theorem ev_snd {α : Type} {p : α × State} {a : α} {t : State} (e : p = (a, t)) (h : Ev f s p.2) : Ev f s t := by
  subst e; exact h

theorem ev_snd2 {α β : Type} {p : α × β × State} {a : α} {b : β} {t : State} (e : p = (a, b, t)) (h : Ev f s p.2.2) :
    Ev f s t := by
  subst e; exact h

theorem ev_snd3 {α β γ : Type} {p : α × β × γ × State} {a : α} {b : β} {c : γ} {t : State} (e : p = (a, b, c, t))
    (h : Ev f s p.2.2.2) : Ev f s t := by
  subst e; exact h

/-- A command's outcome, where it answers a next state. -/
def EvO (f : Foot) (s : State) (o : Out) : Prop := ∀ t, o = .next t → Ev f s t

theorem evo_next (h : Ev f s x) : EvO f s (.next x) := by
  rintro t ⟨⟩; exact h

theorem evo_ite {c : Prop} {d : Decidable c} {a b : Out} (ha : c → EvO f s a) (hb : ¬c → EvO f s b) :
    EvO f s (if c then a else b) := by
  split
  · exact ha ‹_›
  · exact hb ‹_›

theorem ev_ite2 {α : Type} {c : Prop} {d : Decidable c} {a b : α × State} (ha : c → Ev f s a.2) (hb : ¬c → Ev f s b.2) :
    Ev f s (if c then a else b).2 := by
  split
  · exact ha ‹_›
  · exact hb ‹_›

theorem ev_ite3 {α β : Type} {c : Prop} {d : Decidable c} {a b : α × β × State} (ha : c → Ev f s a.2.2)
    (hb : ¬c → Ev f s b.2.2) : Ev f s (if c then a else b).2.2 := by
  split
  · exact ha ‹_›
  · exact hb ‹_›

theorem ev_forEach_range {n : Nat} {g : Nat → State → State} (hg : ∀ a < n, ∀ y, Ev f s y → Ev f s (g a y))
    (h : Ev f s x) : Ev f s (forEach (List.range n) g x) := by
  have k : ∀ (l : List Nat), (∀ a ∈ l, a < n) → ∀ y, Ev f s y → Ev f s (forEach l g y) := by
    intro l
    induction l with
    | nil => exact fun _ y hy => hy
    | cons a l ih =>
      exact fun hl y hy => ih (fun b hb => hl b (List.mem_cons_of_mem _ hb)) _ (hg a (hl a (List.mem_cons_self ..)) y hy)
  exact k _ (fun a ha => List.mem_range.1 ha) x h

theorem ev_forEach {α : Type} {l : List α} {g : α → State → State} (hg : ∀ a ∈ l, ∀ y, Ev f s y → Ev f s (g a y))
    (h : Ev f s x) : Ev f s (forEach l g x) := by
  induction l generalizing x with
  | nil => exact h
  | cons a l ih => exact ih (fun b hb => hg b (List.mem_cons_of_mem _ hb)) (hg a (List.mem_cons_self ..) x h)

theorem ev_whenS {c : Bool} {g : State → State} (hg : c = true → ∀ y, Ev f s y → Ev f s (g y)) (h : Ev f s x) :
    Ev f s (whenS c g x) := by
  unfold whenS
  split
  · exact hg ‹_› x h
  · exact h

/-! ### Primitive changes -/

theorem rd_wr_same (s : State) (a : Nat) (v : Word) : rd (wr s a v) a = v := by simp [rd, wr]

theorem rd_wr_other (s : State) {a b : Nat} (v : Word) (h : b ≠ a) : rd (wr s a v) b = rd s b := by
  simp [rd, wr, sget_sput_other _ _ _ h]

theorem ev_wr {a : Nat} {v : Word} (hr : Foot.reg f a) (h : Ev f s x) : Ev f s (wr x a v) := by
  refine ⟨⟨h.keeps.pending, fun p hp => ?_, fun hn b hb => ?_⟩, fun hs => ?_⟩
  · have := h.keeps.parts p hp
    cases p <;> exact this
  · have hab : b ≠ a := by
      rintro rfl
      rcases hr with hr | ⟨k, hk, hk'⟩
      · simp [hn] at hr
      · exact hb k hk hk'
    rw [rd_wr_other x v hab]; exact h.keeps.regs hn b hb
  · have k := h.sound hs
    exact ⟨swf_sput _ _ _ _ k.regs, k.mem, k.tileMem, k.queue, k.entries⟩

theorem ev_setF {a : Nat} {F : Fld} {v : Nat} (hr : Foot.reg f a) (h : Ev f s x) : Ev f s (setF x a F v) := ev_wr hr h

theorem ev_setFbit {a : Nat} {F : Fld} {i : Nat} {b : Bool} (hr : Foot.reg f a) (h : Ev f s x) :
    Ev f s (setFbit x a F i b) := ev_wr hr h

theorem ev_wr64 {a : Nat} {v : BitVec 64} (hr : Foot.reg f a) (hr' : Foot.reg f (a + 4)) (h : Ev f s x) :
    Ev f s (wr64 x a v) := ev_wr hr' (ev_wr hr h)

theorem ev_bump {a : Nat} {F : Fld} (hr : Foot.reg f a) (h : Ev f s x) : Ev f s (bump a F x) := ev_wr hr h

theorem ev_bumpSat {a : Nat} {F : Fld} (hr : Foot.reg f a) (h : Ev f s x) : Ev f s (bumpSat a F x) := ev_wr hr h

/-! ### Primitive changes of one part -/

theorem ev_snap {v : Vector Snap 8} (hp : .snap ∈ f.parts) (h : Ev f s x) : Ev f s { x with snap := v } :=
  ⟨⟨h.keeps.pending, fun p hq => by have := h.keeps.parts p hq; cases p <;> first | exact this | exact absurd hp hq,
    h.keeps.regs⟩, fun hs => let k := h.sound hs; ⟨k.regs, k.mem, k.tileMem, k.queue, k.entries⟩⟩

theorem ev_busReply {v : BusReply} (hp : .busReply ∈ f.parts) (h : Ev f s x) : Ev f s { x with busReply := v } :=
  ⟨⟨h.keeps.pending, fun p hq => by have := h.keeps.parts p hq; cases p <;> first | exact this | exact absurd hp hq,
    h.keeps.regs⟩, fun hs => let k := h.sound hs; ⟨k.regs, k.mem, k.tileMem, k.queue, k.entries⟩⟩

theorem ev_fresh {v : Nat} (hp : .fresh ∈ f.parts) (h : Ev f s x) : Ev f s { x with fresh := v } :=
  ⟨⟨h.keeps.pending, fun p hq => by have := h.keeps.parts p hq; cases p <;> first | exact this | exact absurd hp hq,
    h.keeps.regs⟩, fun hs => let k := h.sound hs; ⟨k.regs, k.mem, k.tileMem, k.queue, k.entries⟩⟩

theorem ev_tai {v : BitVec 66} (hp : .tai ∈ f.parts) (h : Ev f s x) : Ev f s { x with tai := v } :=
  ⟨⟨h.keeps.pending, fun p hq => by have := h.keeps.parts p hq; cases p <;> first | exact this | exact absurd hp hq,
    h.keeps.regs⟩, fun hs => let k := h.sound hs; ⟨k.regs, k.mem, k.tileMem, k.queue, k.entries⟩⟩

theorem ev_ticks {v : Nat} (hp : .ticks ∈ f.parts) (h : Ev f s x) : Ev f s { x with ticks := v } :=
  ⟨⟨h.keeps.pending, fun p hq => by have := h.keeps.parts p hq; cases p <;> first | exact this | exact absurd hp hq,
    h.keeps.regs⟩, fun hs => let k := h.sound hs; ⟨k.regs, k.mem, k.tileMem, k.queue, k.entries⟩⟩

theorem ev_pwr {v : PwrState} (hp : .pwr ∈ f.parts) (h : Ev f s x) : Ev f s { x with pwr := v } :=
  ⟨⟨h.keeps.pending, fun p hq => by have := h.keeps.parts p hq; cases p <;> first | exact this | exact absurd hp hq,
    h.keeps.regs⟩, fun hs => let k := h.sound hs; ⟨k.regs, k.mem, k.tileMem, k.queue, k.entries⟩⟩

theorem ev_time {v : TimeState} (hp : .time ∈ f.parts) (h : Ev f s x) : Ev f s { x with time := v } :=
  ⟨⟨h.keeps.pending, fun p hq => by have := h.keeps.parts p hq; cases p <;> first | exact this | exact absurd hp hq,
    h.keeps.regs⟩, fun hs => let k := h.sound hs; ⟨k.regs, k.mem, k.tileMem, k.queue, k.entries⟩⟩

theorem ev_adc {v : AdcState} (hp : .adc ∈ f.parts) (h : Ev f s x) : Ev f s { x with adc := v } :=
  ⟨⟨h.keeps.pending, fun p hq => by have := h.keeps.parts p hq; cases p <;> first | exact this | exact absurd hp hq,
    h.keeps.regs⟩, fun hs => let k := h.sound hs; ⟨k.regs, k.mem, k.tileMem, k.queue, k.entries⟩⟩

theorem ev_filt {v : FiltState} (hp : .filt ∈ f.parts) (h : Ev f s x) : Ev f s { x with filt := v } :=
  ⟨⟨h.keeps.pending, fun p hq => by have := h.keeps.parts p hq; cases p <;> first | exact this | exact absurd hp hq,
    h.keeps.regs⟩, fun hs => let k := h.sound hs; ⟨k.regs, k.mem, k.tileMem, k.queue, k.entries⟩⟩

theorem ev_loop {v : LoopState} (hp : .loop ∈ f.parts) (h : Ev f s x) : Ev f s { x with loop := v } :=
  ⟨⟨h.keeps.pending, fun p hq => by have := h.keeps.parts p hq; cases p <;> first | exact this | exact absurd hp hq,
    h.keeps.regs⟩, fun hs => let k := h.sound hs; ⟨k.regs, k.mem, k.tileMem, k.queue, k.entries⟩⟩

theorem ev_gfm {v : GfmState} (hp : .gfm ∈ f.parts) (h : Ev f s x) : Ev f s { x with gfm := v } :=
  ⟨⟨h.keeps.pending, fun p hq => by have := h.keeps.parts p hq; cases p <;> first | exact this | exact absurd hp hq,
    h.keeps.regs⟩, fun hs => let k := h.sound hs; ⟨k.regs, k.mem, k.tileMem, k.queue, k.entries⟩⟩

theorem ev_prot {v : ProtState} (hp : .prot ∈ f.parts) (h : Ev f s x) : Ev f s { x with prot := v } :=
  ⟨⟨h.keeps.pending, fun p hq => by have := h.keeps.parts p hq; cases p <;> first | exact this | exact absurd hp hq,
    h.keeps.regs⟩, fun hs => let k := h.sound hs; ⟨k.regs, k.mem, k.tileMem, k.queue, k.entries⟩⟩

theorem ev_scan {v : ScanState} (hp : .scan ∈ f.parts) (h : Ev f s x) : Ev f s { x with scan := v } :=
  ⟨⟨h.keeps.pending, fun p hq => by have := h.keeps.parts p hq; cases p <;> first | exact this | exact absurd hp hq,
    h.keeps.regs⟩, fun hs => let k := h.sound hs; ⟨k.regs, k.mem, k.tileMem, k.queue, k.entries⟩⟩

theorem ev_fio {v : FioState} (hp : .fio ∈ f.parts) (h : Ev f s x) : Ev f s { x with fio := v } :=
  ⟨⟨h.keeps.pending, fun p hq => by have := h.keeps.parts p hq; cases p <;> first | exact this | exact absurd hp hq,
    h.keeps.regs⟩, fun hs => let k := h.sound hs; ⟨k.regs, k.mem, k.tileMem, k.queue, k.entries⟩⟩

theorem ev_dpx {v : DpxState} (hp : .dpx ∈ f.parts) (h : Ev f s x) : Ev f s { x with dpx := v } :=
  ⟨⟨h.keeps.pending, fun p hq => by have := h.keeps.parts p hq; cases p <;> first | exact this | exact absurd hp hq,
    h.keeps.regs⟩, fun hs => let k := h.sound hs; ⟨k.regs, k.mem, k.tileMem, k.queue, k.entries⟩⟩

theorem ev_cmd {v : CmdState} (hp : .cmd ∈ f.parts) (h : Ev f s x) : Ev f s { x with cmd := v } :=
  ⟨⟨h.keeps.pending, fun p hq => by have := h.keeps.parts p hq; cases p <;> first | exact this | exact absurd hp hq,
    h.keeps.regs⟩, fun hs => let k := h.sound hs; ⟨k.regs, k.mem, k.tileMem, k.queue, k.entries⟩⟩

theorem ev_recd {v : RecState} (hp : .recd ∈ f.parts) (h : Ev f s x) : Ev f s { x with recd := v } :=
  ⟨⟨h.keeps.pending, fun p hq => by have := h.keeps.parts p hq; cases p <;> first | exact this | exact absurd hp hq,
    h.keeps.regs⟩, fun hs => let k := h.sound hs; ⟨k.regs, k.mem, k.tileMem, k.queue, k.entries⟩⟩

theorem ev_net {v : NetState} (hp : .net ∈ f.parts) (h : Ev f s x) : Ev f s { x with net := v } :=
  ⟨⟨h.keeps.pending, fun p hq => by have := h.keeps.parts p hq; cases p <;> first | exact this | exact absurd hp hq,
    h.keeps.regs⟩, fun hs => let k := h.sound hs; ⟨k.regs, k.mem, k.tileMem, k.queue, k.entries⟩⟩

theorem ev_upd {v : UpdState} (hp : .upd ∈ f.parts) (h : Ev f s x) : Ev f s { x with upd := v } :=
  ⟨⟨h.keeps.pending, fun p hq => by have := h.keeps.parts p hq; cases p <;> first | exact this | exact absurd hp hq,
    h.keeps.regs⟩, fun hs => let k := h.sound hs; ⟨k.regs, k.mem, k.tileMem, k.queue, k.entries⟩⟩

theorem ev_mem {v : List Host.Cell} (hp : .mem ∈ f.parts) (hm : Memory.wf x.mem = true → Memory.wf v = true) (h : Ev f s x) : Ev f s { x with mem := v } :=
  ⟨⟨h.keeps.pending, fun p hq => by have := h.keeps.parts p hq; cases p <;> first | exact this | exact absurd hp hq,
    h.keeps.regs⟩, fun hs => let k := h.sound hs; ⟨k.regs, hm k.mem, k.tileMem, k.queue, k.entries⟩⟩

theorem ev_fab {v : FabState} (hp : .fab ∈ f.parts) (hm : v.tileMem = x.fab.tileMem) (h : Ev f s x) : Ev f s { x with fab := v } :=
  ⟨⟨h.keeps.pending, fun p hq => by have := h.keeps.parts p hq; cases p <;> first | exact this | exact absurd hp hq,
    h.keeps.regs⟩, fun hs => let k := h.sound hs; ⟨k.regs, k.mem, by simpa [hm] using k.tileMem, k.queue, k.entries⟩⟩

theorem ev_log {v : LogState} (hp : .log ∈ f.parts) (hq : x.log.queue.length ≤ 256 → v.queue.length ≤ 256)
    (he : x.log.entries.length ≤ 4096 → v.entries.length ≤ 4096) (h : Ev f s x) : Ev f s { x with log := v } :=
  ⟨⟨h.keeps.pending, fun p hq => by have := h.keeps.parts p hq; cases p <;> first | exact this | exact absurd hp hq,
    h.keeps.regs⟩, fun hs => let k := h.sound hs; ⟨k.regs, k.mem, k.tileMem, hq k.queue, he k.entries⟩⟩

theorem ev_fab' {v : FabState} (hp : .fab ∈ f.parts)
    (hm : swf tileDefault x.fab.tileMem = true → swf tileDefault v.tileMem = true) (h : Ev f s x) :
    Ev f s { x with fab := v } :=
  ⟨⟨h.keeps.pending, fun p hq => by have := h.keeps.parts p hq; cases p <;> first | exact this | exact absurd hp hq,
    h.keeps.regs⟩, fun hs => let k := h.sound hs; ⟨k.regs, k.mem, hm k.tileMem, k.queue, k.entries⟩⟩

/-- Any change of the registers that keeps their canonical form. -/
theorem ev_regs {v : List (Nat × Word)} (ha : f.anyReg = true)
    (hm : swf resetWord x.regs = true → swf resetWord v = true) (h : Ev f s x) : Ev f s { x with regs := v } :=
  ⟨⟨h.keeps.pending, fun p hq => by have := h.keeps.parts p hq; cases p <;> exact this,
    fun hn => absurd ha (by simp [hn])⟩, fun hs => let k := h.sound hs; ⟨hm k.regs, k.mem, k.tileMem, k.queue, k.entries⟩⟩

/-- A change of several parts that leaves the registers, memory, tile memory and the log. -/
theorem ev_parts {y : State} (hp : ∀ p, p ∉ f.parts → p.same x y) (h0 : y.pending = x.pending) (h1 : y.regs = x.regs)
    (h2 : y.mem = x.mem) (h3 : y.fab.tileMem = x.fab.tileMem) (h4 : y.log = x.log) (h : Ev f s x) : Ev f s y :=
  ⟨⟨h0.trans h.keeps.pending, fun p hq => by
      have a := h.keeps.parts p hq
      have b := hp p hq
      cases p <;> exact Eq.trans b a,
    fun hn a ha => by rw [rd, h1]; exact h.keeps.regs hn a ha⟩,
   fun hs => let k := h.sound hs
    ⟨h1 ▸ k.regs, h2 ▸ k.mem, h3 ▸ k.tileMem, h4 ▸ k.queue, h4 ▸ k.entries⟩⟩

/-! ### Memory, time, the log, free values -/

theorem ev_memPut {a : Nat} {b : Byte} (hp : .mem ∈ f.parts) (h : Ev f s x) : Ev f s (memPut x a b) :=
  ev_mem hp (swf_sput _ _ _ _) h

theorem ev_memPutBytes {n a : Nat} {v : Word} (hp : .mem ∈ f.parts) (h : Ev f s x) :
    Ev f s (memPutBytes n x a v) := by
  induction n generalizing x a v with
  | zero => exact h
  | succ n ih => exact ih (ev_memPut hp h)

theorem ev_advanceTo {q : Nat} (hp : .tai ∈ f.parts) (ht : .ticks ∈ f.parts) (h : Ev f s x) :
    Ev f s (advanceTo x q) := by
  exact ev_tai (v := x.tai + BitVec.ofNat 66 (5 * ticksTo x q)) hp (ev_ticks (v := x.ticks + ticksTo x q) ht h)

————

• **PROMPT**
State how many lines of the records above contain the word "then", and give only that number.

• **FINISHED TASK**
3